-- ==== Sys2Proof/Machine/Admission.lean ====
section
/-! DEFINITION. A step's begin (R419 to R423, R428) and admission (R334 to R340, R358 to R362, R365, R401 to R403,
R431 to R433, R541, R546, table 14.6). -/

namespace Sys2Proof.Machine

/-! ### The begin -/

/-- The pass groups of a header: consecutive runs of descriptors (R421). -/
def groupsOf : Nat → List Nat → List GroupRun
  | _, [] => []
  | start, n :: ns =>
    { start := start, count := n, intake := false, filled := 0, tiles := 0, firstPass := 0, drained := [], criticDone := false, inbox := []
      sent := [], residual := none, faults := [], ended := [], missed := [], secondPass := false, written := false, acknowledged := false } ::
      groupsOf (start + n) ns

/-- A row's lists as memory holds them (R217, R218), and whether they obey R220; a block out of its ranges is not followed. -/
def State.readLists (s : State) (p : ScoreParams) : RowLists × Bool :=
  if !p.valid then ({ bias := [], allowed := [], banned := [] }, true)
  else
    let biasAt := fun k => fieldAt (s.bytesAt (p.biasAddr + 8 * k) 8)
    let biasTok := (List.range p.biasCount).map fun k => biasAt k 0 4
    let allowed := wordList s.mem p.allowedAddr p.allowedCount
    let banned := wordList s.mem p.bannedAddr p.bannedCount
    ({ bias := (List.range p.biasCount).map fun k => (biasAt k 0 4 % 2 ^ 20, BitVec.ofNat 32 (biasAt k 4 4))
       allowed := allowed.map (· % 2 ^ 20), banned := banned.map (· % 2 ^ 20) },
      listsValid s.vocab [biasTok, allowed, banned])

/-- The blocks and lists a row names, as they stand at step start (R214, R219, R364). -/
def State.readBlocks (s : State) (d : RowDesc) : RowBlocks :=
  let p := ScoreParams.parse (s.bytesAt d.scoreBlock 128)
  let lists := s.readLists p
  { score := p, learn := LearnParams.parse (if d.learning then s.bytesAt d.learnBlock 64 else [])
    lists := lists.1, listsValid := lists.2
    bitmask := if p.useBitmask then s.course.map fun b => (b, s.bytesAt (p.bitmaskAddr + 512 * b) 512) else [] }

/-- A row not yet admitted, from its descriptor's bytes. -/
def RowRun.of (s : State) (bs : Bytes) : RowRun :=
  let d := RowDesc.parse bs
  { desc := d, reserved := descriptorReserved bs, held := s.readBlocks d, refusal := 0, status := 0, main := Operand.none, second := Operand.none
    criticOp := Operand.none, critic := 0, automatonState := noState, full := false }

/-- Descriptor i's bytes (R420). -/
def State.descriptor (s : State) (manifest i : Nat) : Bytes := s.bytesAt (manifest + 256 + 64 * i) 64

/-- step_number obeys R422. -/
def State.numberValid (s : State) (n : Nat) : Bool := s.steps.anyNumber || n == (s.steps.lastNumber + 1) % 2 ^ 64

/-- Places the step in each tenant's budget period (R428). -/
def placeBudgets (time : Nat) (s : State) : State :=
  (List.range 64).foldl (fun s t =>
    let k := time / s.cfg (0x400004 + 256 * t)
    let b := s.budget t
    if k = b.period then s
    else { s with contexts := { s.contexts with
      budgets := insertKey s.contexts.budgets t { b with used := 0, period := k } } }) s

/-- The running step as its begin makes it. -/
def State.newRun (s : State) (time : Nat) (byGo : Bool) (wake : Nat) : StepRun :=
  let m := s.rwVal 0x207001
  let bs := s.bytesAt m 256
  let h := StepHead.parse bs
  let ok := headerValid bs
  let rows := if ok then (List.range h.rowCount).map fun i => RowRun.of s (s.descriptor m i) else []
  { admitted := false, manifest := m, begun := time, byGo := byGo, wake := wake, mode := s.runMode
    riderFraction := s.rwVal 0x204001, head := h, readErrors := []
    rows := rows
    blocks := ((firsts (rows.flatMap fun x => x.desc.slots)).filter fun k => (s.head k).state == 4).map fun k =>
      (k, paramBlock s.mem (s.layout k))
    groups := if ok then groupsOf 0 h.groups else []
    finals := [], estimate := 0, admittedTime := 0, record := s.cfg 0x501003, takeover := false, split := false
    stepStatus := 0, bloomsReady := 0, laneCycles := 0, endTime := 0, endCycles := 0, summaryDone := false, spill := 0
    places := [], lost := [], heard := [], quiet := 0, rerun := false }

/-- A step begins (R419). -/
def beginStep (time : Nat) (byGo : Bool) (wake : Nat) (s : State) : State :=
  let run := s.newRun time byGo wake
  let s := { s with steps := { s.steps with run := some run, held := none } }
  if run.rows ≠ [] ∧ s.numberValid run.head.number then takeTree run.head.number s else s

/-- A held start can begin: the unit is Active and the lane clock runs. -/
def State.beginDue (s : State) : Bool :=
  s.working && s.sensing.waking.isNone && s.steps.run.isNone && s.upkeep.bistRun.isNone && s.restore.quiesced == 0

/-- STEP_BEGIN. -/
def execStepBegin (host : List Host.Cell) (s : State) : Host.Outcome State Fault Refusal :=
  match s.steps.held with
  | some (time, byGo, wake) =>
    if s.beginDue then .next (beginStep time byGo wake (hostWrites host s)) else .fault .stepNotDue
  | none => .fault .stepNotDue

/-! ### The manifest's verdict (R422, table 14.11) -/

/-- The step status of a refused manifest, 0 where it is accepted. -/
def State.manifestStatus (s : State) (r : StepRun) : Nat :=
  if r.readErrors.contains .manifest then 0x0E22
  else if r.rows = [] ∨ (r.head.alternatives = 0 ∧ r.rows.any fun x => decide (0 < x.desc.alternatives)) then 0x0E20
  else if !s.numberValid r.head.number then 0x0E21
  else 0

/-- A refused manifest: the event, Last Step Status, a lane reset (R422). -/
def refuseManifest (r : StepRun) (status : Nat) (s : State) : State :=
  laneReset (raiseCount 0x0E13 0x709004 (if status = 0x0E22 then 0 else r.head.number) 0 status
    { s with steps := { s.steps with lastStatus := status } })

/-! ### Checks of one row -/

/-- A row as admission meets it. -/
structure Cand where
  index : Nat
  group : Nat
  reserved : Bool
  d : RowDesc
  held : RowBlocks
deriving DecidableEq, Repr

/-- What admission has settled so far. -/
structure Adm where
  /-- outcomes: descriptor index, refusal reason -/
  done : List (Nat × Nat)
  /-- admitted rows in order -/
  admitted : List Cand
  operands : List (Nat × Nat)
  quotas : List (Nat × Nat)
  buffers : List (Nat × Nat)
  /-- reason a group's later rows take (R141, R266) -/
  cuts : List (Nat × Nat)
  riders : Nat
  pages : Nat
  needs : List (Nat × Nat)
  late : Bool
  /-- chains refused, whatever their rows hold (table 11.6) -/
  chainsRefused : Nat
deriving DecidableEq, Repr

/-- Nothing settled. -/
def Adm.start : Adm :=
  { done := [], admitted := [], operands := [], quotas := [], buffers := [], cuts := [], riders := 0, pages := 0, needs := []
    late := false, chainsRefused := 0 }

/-- The number kept for a key. -/
def valueAt (m : List (Nat × Nat)) (k : Nat) : Nat := (lookupKey m k).getD 0

/-- The code of the first check that fails. -/
def firstFailing (checks : List (Bool × Nat)) : Nat :=
  match checks.find? (·.1) with
  | some c => c.2
  | none => 0

/-- The slot a row names is Open and its tenant's. -/
def State.openMine (s : State) (d : RowDesc) : Bool :=
  !d.noContext && (s.contextOf d.tenant d.slot).any fun c => c.state == 1

/-- The length of the context a row names. -/
def State.rowLength (s : State) (d : RowDesc) : Nat := s.lengthSeen d.tenant d.slot

/-- A context slot an admitted sampling row or chain holds (R335). -/
def Adm.holds (a : Adm) (slot : Nat) : Bool := a.admitted.any fun c => c.d.kind != 3 && c.d.slot == slot

/-- The scoring source of a row (R158, R193). -/
def RowDesc.source (d : RowDesc) : Option (Nat × Option Nat × Option Nat) :=
  if d.external then none else some (d.primary, d.second, d.critic)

··········

◆ EXERCISE PROMPT: When you come to the line containing "let banned := wordList", give it and stop; before that, repeat each line of the material exactly from the first one.

◆ RESPONSE FOR THIS EXERCISE:
-- ==== Sys2Proof/Machine/Admission.lean ====
section
/-! DEFINITION. A step's begin (R419 to R423, R428) and admission (R334 to R340, R358 to R362, R365, R401 to R403,
R431 to R433, R541, R546, table 14.6). -/

namespace Sys2Proof.Machine

/-! ### The begin -/

/-- The pass groups of a header: consecutive runs of descriptors (R421). -/
def groupsOf : Nat → List Nat → List GroupRun
  | _, [] => []
  | start, n :: ns =>
    { start := start, count := n, intake := false, filled := 0, tiles := 0, firstPass := 0, drained := [], criticDone := false, inbox := []
      sent := [], residual := none, faults := [], ended := [], missed := [], secondPass := false, written := false, acknowledged := false } ::
      groupsOf (start + n) ns

/-- A row's lists as memory holds them (R217, R218), and whether they obey R220; a block out of its ranges is not followed. -/
def State.readLists (s : State) (p : ScoreParams) : RowLists × Bool :=
  if !p.valid then ({ bias := [], allowed := [], banned := [] }, true)
  else
    let biasAt := fun k => fieldAt (s.bytesAt (p.biasAddr + 8 * k) 8)
    let biasTok := (List.range p.biasCount).map fun k => biasAt k 0 4
    let allowed := wordList s.mem p.allowedAddr p.allowedCount
    let banned := wordList s.mem p.bannedAddr p.bannedCount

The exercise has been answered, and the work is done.